An analytical fit to an accurate ab initio (¹A₁) potential surface of H₂O

The accurate ab initio MBPT quartic force field of Bartlett, Shavitt and Purvis has been fit to an analytical function using a method developed by Sorbie and Murrell (SM). An analysis of this surface indicates that it describes most properties of the H₂O molecule very accurately, including an exact fit to the MBPT force field, and very close to the correct energy difference between linear and equilibrium H₂O. The surface also reproduces the correct diatomic potentials in all dissociative regions, but some aspects of it in the "near asymptotic" O(¹D) + H₂ region are not quantitatively described.
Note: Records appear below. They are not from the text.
/-- The state of the device. -/
structure State where
  /-- schedule: the turns to come, the present agent, its fetched word and the translation it was fetched through, whether
  deferral is taken, where a vector memory instruction is cut, and the counter that free values are applied to (log entry 1) -/
  turns : List Turn
  actor : Actor
  fetched : BitVec 32
  fetchPage : Option TlbEntry
  defer : Bool
  cut : Option Nat
  draws : Nat
  /-- the movers that the default schedule has offered and not served, in the order of their waiting -/
  rota : List Mover
  phase : Phase
  devnum : Option Nat
  cycle : Nat
  /-- time since reset, in units of which a microsecond has 45,045,000, so that a cycle of every clock of R395 is a whole number
  of them (the model's own field) -/
  time : Nat
  clock : Nat
  /-- when the present window of 10 ms began (R395) -/
  windowStart : Nat
  powerLimit : Nat
  thermalHold : Bool
  mem : Memory
  /-- lines of live 4 KiB blocks (R247), poisoned lines (R246, R350), and key versions of lines where not 0 (R246) -/
  live : Marks
  poisoned : Marks
  lineKver : Table Nat
  scratchPoison : Marks
  frameOwner : Table Nat
  blockOwner : Table Nat
  parcels : Vector Parcel 64
  keys : Table KeyEntry
  routes : Table (BitVec 32)
  lost : Marks
  /-- width of each UALink port, 0 down (R323), and of the Fyzozor link with its version (R334) -/
  ports : Vector Nat 32
  fyzWidth : Nat
  fyzVersion : Nat
  /-- lanes at which the Fyzozor link may still train (R334) -/
  fyzMax : Nat
  /-- times: when each port last received and last sent a flit (R353), and when heartbeats were last sent and heard (R354) -/
  portHeard : Vector Nat 32
  portSent : Vector Nat 32
  beatSent : Nat
  beatHeard : Table Nat
  /-- what the device has answered to other devices and to the host -/
  answers : List Answer
  cores : Vector CoreSt 384
  regions : Vector (List Region) 8
  tlb : List (TlbUnit × TlbEntry)
  copiesMgd : Table MgdCopy
  writeBacks : List WriteBack
  threads : Table Thread
  launches : Table Launch
  nextLaunch : Nat
  nextId : Nat
  persistent : List Persistent
  ticketDie : Nat
  ticket : Option Nat
  priorityQueues : Vector (List Nat) 8
  /-- far operations at each home slice, by slice, and those that wait at their cores for a full queue (R282): line, thread, core -/
  farQueues : Table (List (Nat × Nat × Nat))
  farWaits : List (Nat × Nat × Nat × Nat)
  copies : List Copy
  drains : List Drain
  /-- what engines keep, by copy, drain or stream, and by 2^64 and a parcel for its traverse -/
  engines : Table EngineSt
  /-- threads that have left the device with drains of theirs still to read their rows (R283) -/
  departed : Table Thread
  traverses : Table Traverse
  /-- the parcel whose traverse last started a post (R370) -/
  lastPoster : Nat
  fabric : List FabricReq
  hbm : Vector StackSt 8
  /-- crews that are clock-gated, the cycle at which a crew last had a resident thread (R395), and crews that have left a parcel
  and are not cleared yet, by crew (R300) -/
  gated : Marks
  busy : Table Nat
  leaving : Table Nat
  counters : Counters
  sent : List Message
  /-- requests that wait at each hub, in the order of their arrival, and whether they have begun (R391) -/
  requests : List (Nat × Instr × Bool)
  /-- the context store (R348) -/
  store : ContextStore
  deriving DecidableEq, Repr

/-- Why the machine stops. -/
inductive Fault where
  /-- Raised by a meaning of the instruction set when State.actor names no thread that may execute: no thread of the
  device executes anything then. Safe: the hardware executes no instruction either. -/
  | noThread
  deriving DecidableEq, Repr

/-- Why the model gives no outcome. -/
inductive Refusal where
  /-- Raised by an arm of exec whose instruction has no meaning yet. Safe: nothing is claimed of it. -/
  | notModelled (mnemonic : String)
  deriving DecidableEq, Repr

/-! ## Reset (R388) -/

/-- The default partition word (R16). -/
def defaultPart : BitVec 32 := 0x12841088

def Frame.empty : Frame := { loops := [], rrb := 0, vps := [] }

/-- A free parcel (R296). -/
def Parcel.free : Parcel :=
  { crews := 0, trapvec0 := 0, ptroot0 := 0, rquota := 0, kcount := 0, kfirst := 0, wlim := 0, kver := 0, ceiling := 0,
    state := 0, version := 0, ptroot := 0, trapvec := 0, pshare := 0, outkey := 0, apertures := Vector.replicate 8 0,
    root := none, rotations := false, retiring := none, toScrub := [] }

def CoreSt.reset : CoreSt := { part := defaultPart, fenced := false, predictor := [], lastGranted := 0 }

def StackSt.reset : StackSt :=
  { log := [], next := 0, wrap := false, wrapAt := none, scrubHours := 8, passStart := 0, scrubbing := none, rotating := [], postponed := [] }

/-- The context store of a device out of reset: the last 4,096 frames, with room for a context of every resident (log entry 74). -/
def ContextStore.reset : ContextStore := { first := 2 ^ 23 - 4096, frames := 4096, room := 6144 }

def Counters.zero : Counters :=
  { squashes := 0, falsePositives := 0, commits := 0, cascades := 0, deadReads := 0, refusals := [], unownedRefusals := 0,
    corrected := 0, farPlacements := 0, nearPlacements := 0, postponements := 0, tlbHits := 0, tlbMisses := 0,
    partitionHits := 0, partitionEvictions := 0 }

/-- The device at the end of bring-up step 8 (R388), with no parcel created. -/
def State.reset : State :=
  { turns := [], actor := .none, fetched := 0, fetchPage := none, defer := false, cut := none, draws := 0, rota := [],
    phase := .run, devnum := some 0, cycle := 0, time := 0, clock := 1750, windowStart := 0, powerLimit := 2400, thermalHold := false,
    mem := [], live := [], poisoned := [], lineKver := [], scratchPoison := [],
    frameOwner := [], blockOwner := [], parcels := Vector.replicate 64 Parcel.free, keys := [], routes := [], lost := [],
    ports := Vector.replicate 32 4, fyzWidth := 32, fyzVersion := 1, fyzMax := 32,
    portHeard := Vector.replicate 32 0, portSent := Vector.replicate 32 0, beatSent := 0, beatHeard := [], answers := [], cores := Vector.replicate 384 CoreSt.reset,
    regions := Vector.replicate 8 [], tlb := [], copiesMgd := [], writeBacks := [], threads := [], launches := [],
    nextLaunch := 0, nextId := 0, persistent := [], ticketDie := 0, ticket := none,
    priorityQueues := Vector.replicate 8 [], farQueues := [], farWaits := [], copies := [], drains := [], engines := [], departed := [],
    traverses := [], lastPoster := 0, fabric := [], hbm := Vector.replicate 8 StackSt.reset, gated := [], busy := [], leaving := [], counters := Counters.zero,
    sent := [], requests := [], store := ContextStore.reset }

end Sys2Proof.Machine
end

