-- ==== Sys2Proof/Machine/Ops.lean ====
section
/-! DEFINITION. How a thread executes: registers, chunks, taking a trap and returning from one (16), and the shape that every
instruction's meaning has. -/

namespace Sys2Proof.Machine

/-- What a meaning answers when it executes nothing: no thread stands to execute it. -/
abbrev Result := Host.Outcome State Fault Refusal

/-- The device with the executing thread taken out. -/
structure Running where
  s : State
  t : Thread
  /-- the VP that executes, if it is not the control thread -/
  vp : Option Nat
  /-- strips popped from stream registers by this instruction (R231) -/
  popped : Table VReg
  /-- the chunk ends after this instruction (R176) -/
  ends : Bool
  /-- element-beats of its strip that only its execution shows (R271) -/
  beats : Nat
  /-- the element group that it is at, and the translations that the group has made (R317) -/
  group : Nat × List TlbEntry
  deriving DecidableEq, Repr

/-- Why an instruction does not complete. -/
inductive Halt where
  /-- it traps, with what it has performed so far (R177) -/
  | trap (f : Trap)
  /-- the pending asynchronous record is taken before it (R345) -/
  | async
  /-- it cannot go on yet and is executed again at the thread's next turn -/
  | stall
  /-- it waits for fabric replies that must first be asked for (R188) -/
  | request (qs : List FabricReq)
  /-- it waits at a chunk's opening (R176, R254) -/
  | wait (w : Wait)
  /-- the open chunk ends before it; in an explicit chunk it traps 0x0A with this reason (R176, R183) -/
  | boundary (why : Nat)
  deriving DecidableEq, Repr

/-- The part of an instruction that a meaning states. -/
abbrev Exec := EStateM Halt Running

/-- Where a completed instruction goes: to the next word by the end test, or to a target (R67, R68). -/
inductive Next where
  | seq
  | goto (pc : Word)
  deriving DecidableEq, Repr

/-! ## Access to the thread -/

def getC : Exec Ctx := do return (← get).t.ctx
def getT : Exec Thread := do return (← get).t
def getS : Exec State := do return (← get).s
def modC (f : Ctx → Ctx) : Exec Unit := modify fun r => { r with t := { r.t with ctx := f r.t.ctx } }
def modT (f : Thread → Thread) : Exec Unit := modify fun r => { r with t := f r.t }
def modS (f : State → State) : Exec Unit := modify fun r => { r with s := f r.s }
def modChunk (f : Chunk → Chunk) : Exec Unit := modT fun t => { t with chunk := t.chunk.map f }
def trap {α : Type} (code : Nat) (val : Word) : Exec α := throw (.trap { code, sub := 0, val })
def trapOf {α : Type} (f : Trap) : Exec α := throw (.trap f)
def explicitChunk : Exec Bool := do return (← getT).chunk.any (·.explicit)
/-- Instructions have been executed in the open chunk. -/
def begun : Exec Bool := do return (← getT).chunk.any (0 < ·.icount)
def endAfter : Exec Unit := modify fun r => { r with ends := true }
/-- End the open chunk before the instruction unless it stands at the chunk's opening (R176). -/
def atOpening (why : Nat) : Exec Unit := do
  if (← explicitChunk) then throw (.boundary why)
  if (← begun) then throw (.boundary why)

def coreNum : Exec Nat := do return (← getT).core.getD 0
def dieNum : Exec Nat := do return dieOf (← coreNum)
def crewNum : Exec Nat := do return crewOf (← coreNum)

/-! ## Scalar registers -/

/-- The value that trapval takes for a poisoned register (R351). -/
def poisonVal (file reg index : Nat) : Word := BitVec.ofNat 64 (2 ^ 63 + file * 2 ^ 60 + index * 2 ^ 8 + reg)

/-- A fetch-returning fabric atomic of the thread, its reply outstanding, writes a destination that a test picks (R188). -/
def Running.awaits (r : Running) (p : Dest → Bool) : Bool :=
  let mine (q : FabricReq) : Bool := match q.reply with | .atomic tid d _ _ => tid == r.t.tid && p d | _ => false
  r.s.fabric.any mine || r.t.chunk.any fun c => c.fabricOut.any mine

/-- A register whose deferred load has no reply yet holds its reader (R195); one whose reply failed takes the pending
record first (R345). -/
def awaitX (r : Nat) : Exec Unit := do
  let t ← getT
  if t.deferred.any (·.dest == .x r) || (← get).awaits (· == .x r) then throw .stall
  if t.failedRegs.contains (.x r) && t.pending.isSome then throw .async

def Ctx.xAt (c : Ctx) (r : BitVec 6) : Word := if r = 0 then 0 else c.x[r.toNat]'r.isLt

/-- Read a scalar register: x0 reads 0 (R36); a poisoned one traps 0x0C (R351). -/
def rdX (r : BitVec 6) : Exec Word := do
  if r = 0 then return 0
  awaitX r.toNat
  let t ← getT
  if t.poison.contains { file := 0, reg := r.toNat, index := 0 } then trapOf { code := 12, sub := 1, val := poisonVal 0 r.toNat 0 }
  return t.ctx.xAt r

/-- Write a scalar register: x0 discards (R36); poison is cleared (R351). -/
def wrX (r : BitVec 6) (w : Word) : Exec Unit := do
  if r = 0 then return
  awaitX r.toNat
  modT fun t => { t with
    ctx := t.ctx.setX r.toNat w
    poison := t.poison.filter (· != { file := 0, reg := r.toNat, index := 0 })
    failedRegs := t.failedRegs.filter (· != .x r.toNat) }

/-- Raise flags (R41): NV 16, DZ 8, OF 4, UF 2, NX 1 (R37). -/
def raise (f : BitVec 5) : Exec Unit := modC fun c => { c with fflags := c.fflags ||| f }

/-! ## Loops (R65 to R70) -/

def allOnes : PReg := ~~~0

def Ctx.setP (c : Ctx) (k : Nat) (v : PReg) : Ctx := { c with p := c.p.setIfInBounds k v }
def Ctx.pAt (c : Ctx) (k : Nat) : PReg := if k = 0 then allOnes else c.p[k]?.getD 0

/-- The rotation of a loopr's end test (R70): more tells whether another kernel iteration follows. -/
def Ctx.rotate (c : Ctx) (more : Bool) : Ctx :=
  let q := [9, 10, 11, 12, 13, 14, 15].foldr (fun k (d : Ctx) => d.setP k (c.pAt (k - 1))) c
  { q.setP 8 (if more then allOnes else 0) with rrb := (c.rrb + 31) % 32 }

/-- The end test of R67 for the instruction at a. -/
def endTest (a : Word) (c : Ctx) : List LoopEntry → Ctx
  | [] => { c with loops := [], pc := a + 4 }
  | e :: rest =>
    if e.last != a then { c with loops := e :: rest, pc := a + 4 }
    else
      let d := e.done + 1
      let c := if e.rotating then c.rotate (d < e.n) else c
      if 1 < e.left then { c with loops := { e with left := e.left - 1, done := d } :: rest, pc := e.start }
      else endTest a c rest

/-- Every entry whose end is a is popped (R68, last slot). -/
def popLast (a : Word) (l : List LoopEntry) : List LoopEntry := l.filter (·.last != a)

/-- Entries whose body holds a and not the target, from the top (R68, elsewhere). -/
def popLeft (a target : Word) : List LoopEntry → List LoopEntry
  | [] => []
  | e :: rest =>
    if e.start ≤ a && a ≤ e.last && !(e.start ≤ target && target ≤ e.last) then popLeft a target rest else e :: rest

/-- Loop entries after a taken transfer at a (R68): in the last slot every entry that ends there is popped; elsewhere a
call pops nothing, and another transfer pops the entries whose body it leaves. -/
def popFor (call : Bool) (a target : Word) (l : List LoopEntry) : List LoopEntry :=
  if l.head?.any (·.last == a) then popLast a l else if call then l else popLeft a target l

/-! ## Taking a trap and returning from one (R338 to R343, R303, R304) -/

def level (c : Ctx) : Nat := if c.priv then 1 else 0

/-- The cause register of a trap (R338). -/
def causeWord (f : Trap) (vp async prev more : Bool) : Word :=
  let b (x : Bool) (k : Nat) : Nat := if x then 2 ^ k else 0
  BitVec.ofNat 64 (f.code % 256 + f.sub % 16 * 256 + b async 14 + b vp 15 + b prev 16 + b more 17)

/-- Whether a trap at privileged level stands at the handler's own entry (R343). -/
def doubleFault (trapvec : Word) (c : Ctx) (trappc : Word) : Bool := c.priv && trappc == (trapvec &&& ~~~3)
For example, the potential seems to be too attractive at long range for O + H₂ encounters, although it does have the correct minimum energy path geometry and correctly exhibits no barrier to O atom insertion. Comparisons of this surface with one previously developed by SM indicates generally good agreement between the two, especially after some of the SM parameters were corrected, using a numerical differentiation algorithm to evaluate them. A surface developed by Schinke and Lester (SL) is more realistic than outs in the O(¹D) + H₂ regions, but less quantitative in its description of the H₂O molecule. Overall, the present fit appears to be both realistic and quantitative for energy displacements up to 3-4; eV from H₂O equilibrium, and should therefore be useful for spectroscopic and collision dynamics studies involving H₂O.